A respected blogger named Emil has responded to my recent post about Harvard students regressing precipitously to the mean when they take an official IQ test. Although some studies have found the SAT only correlates 0.4 with official IQ tests like the WAIS, Emil writes:
The lower values are due to restriction of range, e.g. Frey and Detterman (2004). When corrected, the value goes up to .7-.8 range. Also .54 using ICAR60 (Condon and Revelle, 2014) without correction for reliability or restriction.
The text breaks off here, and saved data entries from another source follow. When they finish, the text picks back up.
/-! ## Host accesses -/

/-- Rule R176: what a register read returns; the read changes nothing but the model's record of the host's port. An
`undef` register gives some word: that it is a free value, and that the counter `drawn` goes up by one, is the
model's choice (log entry 3). -/
def Obligations.RegisterReads : Prop :=
  (∀ s : State, perform (.regRead 0) s = .next (s.answer (.word 0))) ∧
  (∀ s : State, ∃ w : Word,
    w.toNat = (if s.ended then 32 else 0) + (if s.matched then 16 else 0) + s.err.toNat ∧
    perform (.regRead 1) s = .next (s.answer (.word w))) ∧
  (∀ (s : State) (w : Word), s.lengthReg = some w →
    perform (.regRead 2) s = .next (s.answer (.word w))) ∧
  (∀ (s : State) (w : Word), s.typeReg = some w →
    perform (.regRead 3) s = .next (s.answer (.word w))) ∧
  (∀ (s : State) (w : Word), s.crcReg = some w →
    perform (.regRead 4) s = .next (s.answer (.word w))) ∧
  (∀ s : State, s.lengthReg = none → ∃ w, perform (.regRead 2) s =
    .next { s with host := { s.host with reply := some (.word w), drawn := s.host.drawn + 1 } }) ∧
  (∀ s : State, s.typeReg = none → ∃ w, perform (.regRead 3) s =
    .next { s with host := { s.host with reply := some (.word w), drawn := s.host.drawn + 1 } }) ∧
  (∀ s : State, s.crcReg = none → ∃ w, perform (.regRead 4) s =
    .next { s with host := { s.host with reply := some (.word w), drawn := s.host.drawn + 1 } }) ∧
  (∀ s : State, perform (.regRead 5) s = .next (s.answer (.word s.crcCalc))) ∧
  (∀ s : State, s.par.wellFormed = true → ∃ w : Word, w.toNat = s.par.dbufCap ∧
    perform (.regRead 6) s = .next (s.answer (.word w))) ∧
  (∀ s : State, perform (.regRead 7) s = .next (s.answer (.word 0)))

/-- Rule R177: what a register write does: LENGTH, TYPE and CRC take all 32 bits unchecked, indices 1, 5, 6 and 7
ignore it, index 0 issues the word as a command. -/
def Obligations.RegisterWrites : Prop :=
  ∀ (s : State) (v : Word),
    perform (.regWrite 0 v) s = issue v s ∧
    perform (.regWrite 2 v) s = .next { s with lengthReg := some v } ∧
    perform (.regWrite 3 v) s = .next { s with typeReg := some v } ∧
    perform (.regWrite 4 v) s = .next { s with crcReg := some v } ∧
    perform (.regWrite 1 v) s = .next s ∧ perform (.regWrite 5 v) s = .next s ∧
    perform (.regWrite 6 v) s = .next s ∧ perform (.regWrite 7 v) s = .next s

/-- Rule R178: what a DBUF read returns: the cell, some byte where it is `undef`, 0x00 at or beyond DBUF_CAP. That
the byte of an `undef` cell is a free value, and that the counter `drawn` goes up by one, is the model's choice (log
entry 3). -/
def Obligations.BufferReads : Prop :=
  ∀ (s : State) (off : Word),
    (off.toNat < s.par.dbufCap → ∀ b, s.dbuf.read off.toNat = some b →
      perform (.bufRead off) s = .next (s.answer (.byte b))) ∧
    (off.toNat < s.par.dbufCap → s.dbuf.read off.toNat = none →
      ∃ b, perform (.bufRead off) s =
        .next { s with host := { s.host with reply := some (.byte b), drawn := s.host.drawn + 1 } }) ∧
    (s.par.dbufCap ≤ off.toNat → perform (.bufRead off) s = .next (s.answer (.byte 0)))

/-- Rule R179: what a DBUF write does: the one cell, no other cell and no register; at or beyond DBUF_CAP nothing. -/
def Obligations.BufferWrites : Prop :=
  ∀ (s : State) (off : Word) (b : Byte),
    (off.toNat < s.par.dbufCap → ∃ m : Memory,
      perform (.bufWrite off b) s = .next { s with dbuf := m } ∧
      m.read off.toNat = some b ∧ ∀ j, j ≠ off.toNat → m.read j = s.dbuf.read j) ∧
    (s.par.dbufCap ≤ off.toNat → perform (.bufWrite off b) s = .next s)

/-- Rule R56, R57, R175, R204 (the names of the refusals are the model's, log entry 10): the accesses the spec gives
no meaning are refused by name. -/
def Obligations.UndefinedAccessesRefused : Prop :=
  (∀ (s : State) (i : Nat), 8 ≤ i → perform (.regRead i) s = .refused (.noRegister i)) ∧
  (∀ (s : State) (i : Nat) (v : Word), 8 ≤ i →
    perform (.regWrite i v) s = .refused (.noRegister i)) ∧
  (∀ s : State, perform .regNarrow s = .refused .narrowRegister) ∧
  (∀ s : State, perform .bufWide s = .refused .wideBuffer) ∧
  (∀ s : State, perform .secondHost s = .refused .secondHost)

/-- Rule R88, R233: RESIGN. After CRCCALC and a read of CRCCALC the host holds a word `w`; with that word RESIGN leaves
CRC equal to crc32 of the type bytes and the data, and the data and the type as they were. -/
def Obligations.ResignMakesCrcTrue : Prop :=
  ∀ (s : State) (n t : Word) (ds : List Byte), s.err = 0 → s.lengthReg = some n →
    s.typeReg = some t → n.toNat ≤ Config.lenMax → n.toNat ≤ s.par.dbufCap →
    ds.length = n.toNat → (∀ j, j < n.toNat → s.dbuf.read j = ds[j]?) →
    ∃ w u v, performAll [lineOf .crccalc, .regRead 5] s = .next u ∧
      u.host.reply = some (.word w) ∧ performAll (resignSteps w) s = .next v ∧
      v.crcReg = some (crc32 (wireBytes t ++ ds)) ∧ v.err = 0 ∧ v.lengthReg = some n ∧
      v.typeReg = some t ∧ v.dbuf = s.dbuf
end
While it’s certainly true that the SAT’s correlation with official IQ tests goes way up when you correct for range restriction, I’m not sure how appropriate the correction is here. The point of such corrections is that if a sample has a restricted range of general intelligence (g), but an unrestricted range of non-g variance, then almost by definition, variance in g will have less predictive power than non-g variance, since the latter variance exceeds the former.
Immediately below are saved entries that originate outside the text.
-- ==== Sys2Proof/Laws/PerInstr.lean ====
section
/-! SUPPORT. A fact about every command as syntax, one lemma per constructor: its whole word is the opcode table's
(rule R75, rule R76). -/

namespace Sys2Proof.Laws

/-- The word the opcode table gives a command, as its row's `match` (rule R76). -/
def tableMatch : Instr → Nat
  | .sigdet => 1
  | .sigscan => 2
  | .sigwr => 3
  | .rdchunk => 4
  | .crccalc => 5
  | .wrchunk => 6

/-- The encoder gives the table's word, with its field `zero` zero, and the decoder reads the command back from the
table's numbering of the bits. -/
def CommandWord.Statement (i : Instr) : Prop :=
  (encode i).toNat = tableMatch i ∧ zeroOf (encode i) = 0 ∧
    opcodeOf (encode i) = opcodeFor i ∧ decodeTableWord 32 (tableMatch i) = some i

theorem CommandWord.sigdet : CommandWord.Statement .sigdet := ⟨by decide, by decide, by decide, by decide⟩
theorem CommandWord.sigscan : CommandWord.Statement .sigscan := ⟨by decide, by decide, by decide, by decide⟩
theorem CommandWord.sigwr : CommandWord.Statement .sigwr := ⟨by decide, by decide, by decide, by decide⟩
theorem CommandWord.rdchunk : CommandWord.Statement .rdchunk := ⟨by decide, by decide, by decide, by decide⟩
theorem CommandWord.crccalc : CommandWord.Statement .crccalc := ⟨by decide, by decide, by decide, by decide⟩
theorem CommandWord.wrchunk : CommandWord.Statement .wrchunk := ⟨by decide, by decide, by decide, by decide⟩

end Sys2Proof.Laws
end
However people who take the SAT, particularly at the same high school, are not just restricted in g, but are also restricted in academic background and test preparation which likely correlates with SAT scores independently of g, thus studies that correct for range restriction in g, while ignoring range restriction in non-g variance, may grossly overestimate the SAT’s correlation with IQ in a random sample of all American 17-year olds.
Emil also notes the average IQs of Harvard students in the study I cited might be deflated by an oversampling of social science students who are less intelligent than STEM students. I definitely agree that STEM students are more intelligent than social science students, however I’m not sure this would have a significant effect because most Harvard students are not in STEM, so the non-STEM students would probably be a lot more representative of the average Harvard undergrad than STEM students are. However this needs to be explored in more depth.
Emil then writes:
SAT has an approx. mean of ~500 per subtest, ceiling of 800 and SD of approx. 100. So a 1500 total score is 750+750=(500+250)+(500+250)=(500+2.5sd)+(500+2.5sd), or about 2.5 SD above the mean.
I realize Emil is just doing a rough estimate, but it’s important to note that verbal and math sections of the SAT are said to only correlate about 0.67, so someone who scored +2.5 SD on each subscale should be about +2.8 SD on the composite (relative to the SAT population, who are already above the U.S. population mean). At least in theory..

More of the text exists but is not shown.